/-- Where an operation has a meaning, from the invariant: it runs exactly in the states, and with the operands, of its
row; elsewhere it is refused by name. The model's choices: the refusal (log entry 9), for `TX.ARG` at `tx_rem == 0` log
entry 19; that the function rows run as operations (log entry 10); that the `FRAME` rows run in the opcode position (log
entry 12). -/
def Obligations.OperationsRunWhereSelected : Prop :=
  ∀ (i : Instr) (s : State), s.Inv →
    ((i.wellFormed = true ∧ i.enabledIn s.view = true) → ∃ t, exec i s = .next t) ∧
    (¬(i.wellFormed = true ∧ i.enabledIn s.view = true) → exec i s = .refused .notSelected)

/-- R120, R211: from the invariant no input stops the machine, an empty queue of inputs among them (log entry 1). -/
def Obligations.NoInputStopsTheMachine : Prop :=
  ∀ s : State, s.Inv → ∃ t, step s = .next t

/-- Outside the invariant the machine stops by name, by the model's choice: where no row of R80 covers the counters (U5, log
entry 8), where R81's row for `TX.ARG` applies but R155 and R160 give `tx_rem - 1` no value (U5, log entry 19), and where a
read leaves the buffer (U4, log entry 7). -/
def Obligations.UnreachableRegistersStop : Prop :=
  (∀ (s : State) (b : Byte) (rest : List Item), s.script = .clock (rxCycle b) :: rest → s.rx.state = .textBody →
    b ≠ 0x03#8 → 1024 ≤ s.rx.cnt.toNat → step s = .refused (.undecodable .rxNoRow)) ∧
  (∀ (s : State) (b : Byte) (rest : List Item), s.script = .clock (rxCycle b) :: rest →
    s.rx.state = .binaryPayload → s.rx.len.toNat + 1 < s.rx.cnt.toNat → step s = .refused (.undecodable .rxNoRow)) ∧
  (∀ (s : State) (a : Byte) (rest : List Item), s.script = .clock (argCycle a) :: rest → s.tx.state = .args →
    s.tx.rem = 0#8 → step s = .refused (.undecodable .txNoRow)) ∧
  (∀ s : State, s.rx.state = .textBody → 1024 < s.rx.cnt.toNat → exec .rxTextEnd s = .fault .bufferIndex)

/-! ### Invariants (10_state.md R29, R45) -/

/-- The reset state satisfies the invariant. -/
def Obligations.ResetSatisfiesTheInvariant : Prop := State.reset.Inv

/-- R29: every step keeps the decoder's invariant, whatever the encoder's state is. -/
def Obligations.StepKeepsRxInvariant : Prop :=
  ∀ s t : State, s.rx.Inv → step s = .next t → t.rx.Inv

/-- R45: every step keeps the encoder's invariant, whatever the decoder's state is. -/
def Obligations.StepKeepsTxInvariant : Prop :=
  ∀ s t : State, s.tx.Inv s.wire → step s = .next t → t.tx.Inv t.wire

/-! ### Events and outputs (10_state.md R33, R36; 60_exceptions.md) -/

/-- R191: every event that a step emits from a state of the invariant has its fields in the table's ranges, and the flat
port's length field loses nothing. R190: the kinds have the codes of the table, 0 is no event, and bit 2 is 1 exactly for
the error kinds. R33, R191: the flat signals of each kind, with the fields the kind does not use 0. -/
def Obligations.EmittedEventsAreInRange : Prop :=
  (∀ s t : State, s.Inv → step s = .next t →
    (∀ e, t.out.ev = some e → e.InRange ∧ (evPins e).evLen.toNat = (evPins e).evData.length) ∧
    (∀ l, t.out.txEv = some (.encoderPayloadTooLong l) → 255 ≤ l.toNat)) ∧
  (evKind none = 0#3 ∧ txEvKind none = 0#3 ∧
    (∀ e, evKind (some e) = rxEventKind e ∧ (evPins e).evKind = rxEventKind e ∧
      ((rxEventKind e).getLsbD 2 = true ↔ e.isError = true) ∧
      (e.isError = true ↔
        (∃ b, e = .unrecognizedMarker b) ∨ (∃ text, e = .textTruncated text) ∨ ∃ n r c, e = .crcMismatch n r c)) ∧
    (∀ e, txEvKind (some e) = txEventKind e ∧ (txEvPins e).txEvKind = txEventKind e ∧
      (txEventKind e).getLsbD 2 = true)) ∧
  (∀ text, evPins (.textBlock text) =
    { evValid := true, evKind := 1#3, evOpcode := 0#8, evN := 0#8, evLen := BitVec.ofNat 11 text.length, evData := text,
      evByte := 0#8, evCrcRx := 0#16, evCrcCalc := 0#16 }) ∧
  (∀ op args n crc, evPins (.frame op args n crc) =
    { evValid := true, evKind := 2#3, evOpcode := op, evN := n, evLen := BitVec.ofNat 11 args.length, evData := args,
      evByte := 0#8, evCrcRx := crc, evCrcCalc := crc }) ∧
  (∀ crc, evPins (.emptyFrame crc) =
    { evValid := true, evKind := 3#3, evOpcode := 0#8, evN := 0#8, evLen := 0#11, evData := [], evByte := 0#8,
      evCrcRx := crc, evCrcCalc := crc }) ∧
  (∀ b, evPins (.unrecognizedMarker b) =
    { evValid := true, evKind := 4#3, evOpcode := 0#8, evN := 0#8, evLen := 0#11, evData := [], evByte := b,
      evCrcRx := 0#16, evCrcCalc := 0#16 }) ∧
  (∀ text, evPins (.textTruncated text) =
    { evValid := true, evKind := 5#3, evOpcode := 0#8, evN := 0#8, evLen := BitVec.ofNat 11 text.length, evData := text,
      evByte := 0#8, evCrcRx := 0#16, evCrcCalc := 0#16 }) ∧
  (∀ n crcRx crcCalc, evPins (.crcMismatch n crcRx crcCalc) =
    { evValid := true, evKind := 6#3, evOpcode := 0#8, evN := n, evLen := 0#11, evData := [], evByte := 0#8,
      evCrcRx := crcRx, evCrcCalc := crcCalc }) ∧
  (∀ l, txEvPins (.encoderPayloadTooLong l) = { txEvValid := true, txEvKind := 7#3, txEvArgsLen := l })
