-- ==== Sys2Proof/Laws/Buf.lean ====
section
/-! SUPPORT. The laws of `rx_buf`: what is read after a write, the canonical form, and what `MemRead` and `MemWrite`
answer (spec/20_memory.md R51). -/

namespace Sys2Proof.Machine

/-! ### Read after write -/

@[simp] theorem Buf.read_nil (a : Nat) : Buf.read [] a = bufUnwritten := rfl

theorem Buf.read_cons (c : Host.Cell) (m : Buf) (a : Nat) :
    Buf.read (c :: m) a = if c.1 = a then c.2 else Buf.read m a := rfl

/-- An index below every listed one reads as unwritten. -/
theorem Buf.read_below {lo : Nat} {m : Buf} (h : Buf.wfFrom lo m = true) {a : Nat} (ha : a < lo) :
    m.read a = bufUnwritten := by
  induction m generalizing lo with
  | nil => rfl
  | cons c m ih =>
    simp only [Buf.wfFrom, Bool.and_eq_true, decide_eq_true_eq] at h
    rw [Buf.read_cons, if_neg (by omega), ih h.2 (by omega)]

/-- In a canonical buffer a write sets its own index and leaves every other index alone. -/
theorem Buf.read_write {lo : Nat} {m : Buf} (h : Buf.wfFrom lo m = true) (a b : Nat) (v : Byte) :
    (m.write a v).read b = if b = a then v else m.read b := by
  induction m generalizing lo with
  | nil =>
    by_cases hv : v = bufUnwritten <;> simp [Buf.write, Buf.read, hv, eq_comm]
  | cons c m ih =>
    simp only [Buf.wfFrom, Bool.and_eq_true, decide_eq_true_eq] at h
    have below : ∀ d, d < c.1 + 1 → Buf.read m d = bufUnwritten := fun d hd => Buf.read_below h.2 hd
    unfold Buf.write
    split
    · next hlt =>
      split
      · next hv =>
        subst hv
        by_cases hb : b = a
        · rw [if_pos hb, hb, Buf.read_cons, if_neg (by omega), below a (by omega)]
        · rw [if_neg hb]
      · rw [Buf.read_cons]
        by_cases hb : b = a
        · rw [if_pos hb, if_pos hb.symm]
        · rw [if_neg hb, if_neg (by simpa using fun h => hb h.symm)]
    · next hge =>
      split
      · next heq =>
        split
        · next hv =>
          subst hv
          rw [Buf.read_cons]
          by_cases hb : b = a
          · rw [if_pos hb, hb, below a (by omega)]
          · rw [if_neg hb, if_neg (by omega)]
        · rw [Buf.read_cons, Buf.read_cons]
          by_cases hb : b = a
          · rw [if_pos hb, if_pos hb.symm]
          · rw [if_neg hb, if_neg (by simpa using fun h => hb h.symm), if_neg (by omega)]
      · next hne =>
        rw [Buf.read_cons, Buf.read_cons, ih h.2]
        by_cases hb : b = a
        · rw [if_pos hb, if_neg (by omega)]; simp [hb]
        · simp [hb]

/-- On every buffer, canonical or not, a write sets its own index to a byte other than the unwritten one. -/
theorem Buf.read_write_self_of_ne (m : Buf) (a : Nat) {v : Byte} (hv : v ≠ bufUnwritten) :
    (m.write a v).read a = v := by
  induction m with
  | nil => simp [Buf.write, Buf.read, hv]
  | cons c m ih =>
    unfold Buf.write
    split
    · rw [Buf.read_cons, if_pos rfl]
    · split
      · rw [Buf.read_cons, if_pos rfl]
      · next hne => rw [Buf.read_cons, if_neg (fun h => hne h.symm), ih]

/-! ### The canonical form -/

theorem Buf.wfFrom_mono {lo lo' : Nat} {m : Buf} (h : Buf.wfFrom lo m = true) (hle : lo' ≤ lo) :
    Buf.wfFrom lo' m = true := by
  cases m with
  | nil => rfl
  | cons c m =>
    simp only [Buf.wfFrom, Bool.and_eq_true, decide_eq_true_eq] at h ⊢
    exact ⟨⟨⟨by omega, h.1.1.2⟩, h.1.2⟩, h.2⟩

/-- A write inside the buffer keeps the canonical form. -/
theorem Buf.write_wfFrom {lo : Nat} {m : Buf} (h : Buf.wfFrom lo m = true) {a : Nat} (hlo : lo ≤ a)
    (ha : a < params.rxBufDepth) (v : Byte) : Buf.wfFrom lo (m.write a v) = true := by
  induction m generalizing lo with
  | nil =>
    by_cases hv : v = bufUnwritten <;> simp_all [Buf.write, Buf.wfFrom]
  | cons c m ih =>
    have h0 := h
    simp only [Buf.wfFrom, Bool.and_eq_true, decide_eq_true_eq, bne_iff_ne, ne_eq] at h
    unfold Buf.write
    split
    · next hlt =>
      split
      · exact h0
      · next hv =>
        simp only [Buf.wfFrom, Bool.and_eq_true, decide_eq_true_eq, bne_iff_ne, ne_eq]
        exact ⟨⟨⟨hlo, ha⟩, hv⟩, ⟨⟨by omega, h.1.1.2⟩, h.1.2⟩, h.2⟩
    · split
      · next heq =>
        split
        · exact Buf.wfFrom_mono h.2 (by omega)
        · next hv =>
          simp only [Buf.wfFrom, Bool.and_eq_true, decide_eq_true_eq, bne_iff_ne, ne_eq]
          exact ⟨⟨⟨hlo, ha⟩, hv⟩, by rw [heq]; exact h.2⟩
      · simp only [Buf.wfFrom, Bool.and_eq_true, decide_eq_true_eq, bne_iff_ne, ne_eq]
        exact ⟨h.1, ih h.2 (by omega)⟩

/-- A write inside the buffer keeps the canonical form. -/
theorem Buf.write_wf {m : Buf} (h : m.wf = true) {a : Nat} (ha : a < params.rxBufDepth) (v : Byte) :
    (m.write a v).wf = true :=
  Buf.write_wfFrom h (Nat.zero_le a) ha v

/-- The buffer of the reset state is canonical. -/
theorem reset_buf_wf : State.reset.rx.buf.wf = true := rfl

/-- Equal canonical buffers are equal data. -/
theorem Buf.ext_of_wfFrom {lo : Nat} {m m' : Buf} (h : Buf.wfFrom lo m = true) (h' : Buf.wfFrom lo m' = true)
    (heq : ∀ a, m.read a = m'.read a) : m = m' := by
  induction m generalizing lo m' with
  | nil =>
    cases m' with
    | nil => rfl
    | cons c m' =>
      simp only [Buf.wfFrom, Bool.and_eq_true, bne_iff_ne, ne_eq] at h'
      exact absurd (by simpa [Buf.read] using (heq c.1).symm) h'.1.2
  | cons c m ih =>
    cases m' with
    | nil =>
      simp only [Buf.wfFrom, Bool.and_eq_true, bne_iff_ne, ne_eq] at h
      exact absurd (by simpa [Buf.read] using heq c.1) h.1.2
    | cons c' m' =>
      simp only [Buf.wfFrom, Bool.and_eq_true, decide_eq_true_eq, bne_iff_ne, ne_eq] at h h'
      have hidx : c.1 = c'.1 := by
        rcases Nat.lt_trichotomy c.1 c'.1 with hlt | heq' | hgt
        · have := heq c.1
          rw [Buf.read_cons, if_pos rfl, Buf.read_cons, if_neg (by omega), Buf.read_below h'.2 (by omega)] at this
          exact absurd this h.1.2
        · exact heq'
        · have := heq c'.1
          rw [Buf.read_cons, if_neg (by omega), Buf.read_below h.2 (by omega), Buf.read_cons, if_pos rfl] at this
          exact absurd this.symm h'.1.2
      have hval : c.2 = c'.2 := by simpa [Buf.read, hidx] using heq c.1
      have hcell : c = c' := Prod.ext hidx hval
      subst hcell
      rw [ih h.2 h'.2 fun a => ?_]
      by_cases hle : a < c.1 + 1
      · rw [Buf.read_below h.2 hle, Buf.read_below h'.2 hle]
      · have := heq a
        rwa [Buf.read_cons, Buf.read_cons, if_neg (by omega), if_neg (by omega)] at this

/-! ### Slices -/

@[simp] theorem Buf.slice_length (m : Buf) (a n : Nat) : (m.slice a n).length = n := by simp [Buf.slice]

@[simp] theorem Buf.slice_zero (m : Buf) (a : Nat) : m.slice a 0 = [] := rfl

theorem Buf.slice_succ (m : Buf) (a n : Nat) : m.slice a (n + 1) = m.slice a n ++ [m.read (a + n)] := by
  simp [Buf.slice, List.range_succ]

theorem Buf.slice_cons (m : Buf) (a n : Nat) : m.slice a (n + 1) = m.read a :: m.slice (a + 1) n := by
  simp only [Buf.slice, List.range_succ_eq_map, List.map_cons, List.map_map, Nat.add_zero, List.cons.injEq, true_and]
  exact List.map_congr_left fun i _ => by simp [Nat.add_comm, Nat.add_left_comm]

theorem Buf.slice_congr {m m' : Buf} {a n : Nat} (h : ∀ i, i < n → m'.read (a + i) = m.read (a + i)) :
    m'.slice a n = m.slice a n :=
  List.map_congr_left fun i hi => h i (List.mem_range.mp hi)

/-- A write at or beyond the end of a slice leaves the slice alone. -/
theorem Buf.slice_write_of_le {m : Buf} (hm : m.wf = true) {a n i : Nat} (hi : a + n ≤ i) (v : Byte) :
    (m.write i v).slice a n = m.slice a n :=
  Buf.slice_congr fun j hj => by rw [Buf.read_write hm, if_neg (by omega)]

/-- A write at the end of a slice appends the byte. -/
theorem Buf.slice_write_succ {m : Buf} (hm : m.wf = true) (a n : Nat) (v : Byte) :
    (m.write (a + n) v).slice a (n + 1) = m.slice a n ++ [v] := by
  rw [Buf.slice_succ, Buf.slice_write_of_le hm (Nat.le_refl _), Buf.read_write hm, if_pos rfl]

/-! ### `MemRead` and `MemWrite` -/

/-- `MemRead` answers exactly when the range is inside the buffer, with the bytes there. -/
theorem memRead_eq_some {m : Buf} {a n : Nat} {bytes : List Byte} :
    memRead m a n = some bytes ↔ a + n ≤ 1024 ∧ bytes = m.slice a n := by
  unfold memRead
  split <;> simp_all [eq_comm]

theorem memRead_eq_none {m : Buf} {a n : Nat} : memRead m a n = none ↔ 1024 < a + n := by
  simp [memRead]

/-- `MemWrite` answers exactly when the index is inside the buffer. -/
theorem memWrite_eq_some {m m' : Buf} {a : Nat} {v : Byte} :
    memWrite m a v = some m' ↔ a < 1024 ∧ m' = m.write a v := by
  unfold memWrite
  split <;> simp_all [eq_comm]

theorem memWrite_eq_none {m : Buf} {a : Nat} {v : Byte} : memWrite m a v = none ↔ 1024 ≤ a := by
  simp [memWrite]

/-- `MemWrite` keeps the canonical form. -/
theorem memWrite_wf {m m' : Buf} {a : Nat} {v : Byte} (hm : m.wf = true) (h : memWrite m a v = some m') :
    m'.wf = true := by
  obtain ⟨ha, rfl⟩ := memWrite_eq_some.mp h
  exact Buf.write_wf hm (by simpa using ha) v

end Sys2Proof.Machine
end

• WHAT NEEDS TO BE DONE: Set down, exactly and only, the lines running from the one holding "simp [memRead]" through the end of the records above, both ends included.

• ANSWER TO THE EXERCISE:
  simp [memRead]

/-- `MemWrite` answers exactly when the index is inside the buffer. -/
theorem memWrite_eq_some {m m' : Buf} {a : Nat} {v : Byte} :
    memWrite m a v = some m' ↔ a < 1024 ∧ m' = m.write a v := by
  unfold memWrite
  split <;> simp_all [eq_comm]

theorem memWrite_eq_none {m : Buf} {a : Nat} {v : Byte} : memWrite m a v = none ↔ 1024 ≤ a := by
  simp [memWrite]

/-- `MemWrite` keeps the canonical form. -/
theorem memWrite_wf {m m' : Buf} {a : Nat} {v : Byte} (hm : m.wf = true) (h : memWrite m a v = some m') :
    m'.wf = true := by
  obtain ⟨ha, rfl⟩ := memWrite_eq_some.mp h
  exact Buf.write_wf hm (by simpa using ha) v

end Sys2Proof.Machine
end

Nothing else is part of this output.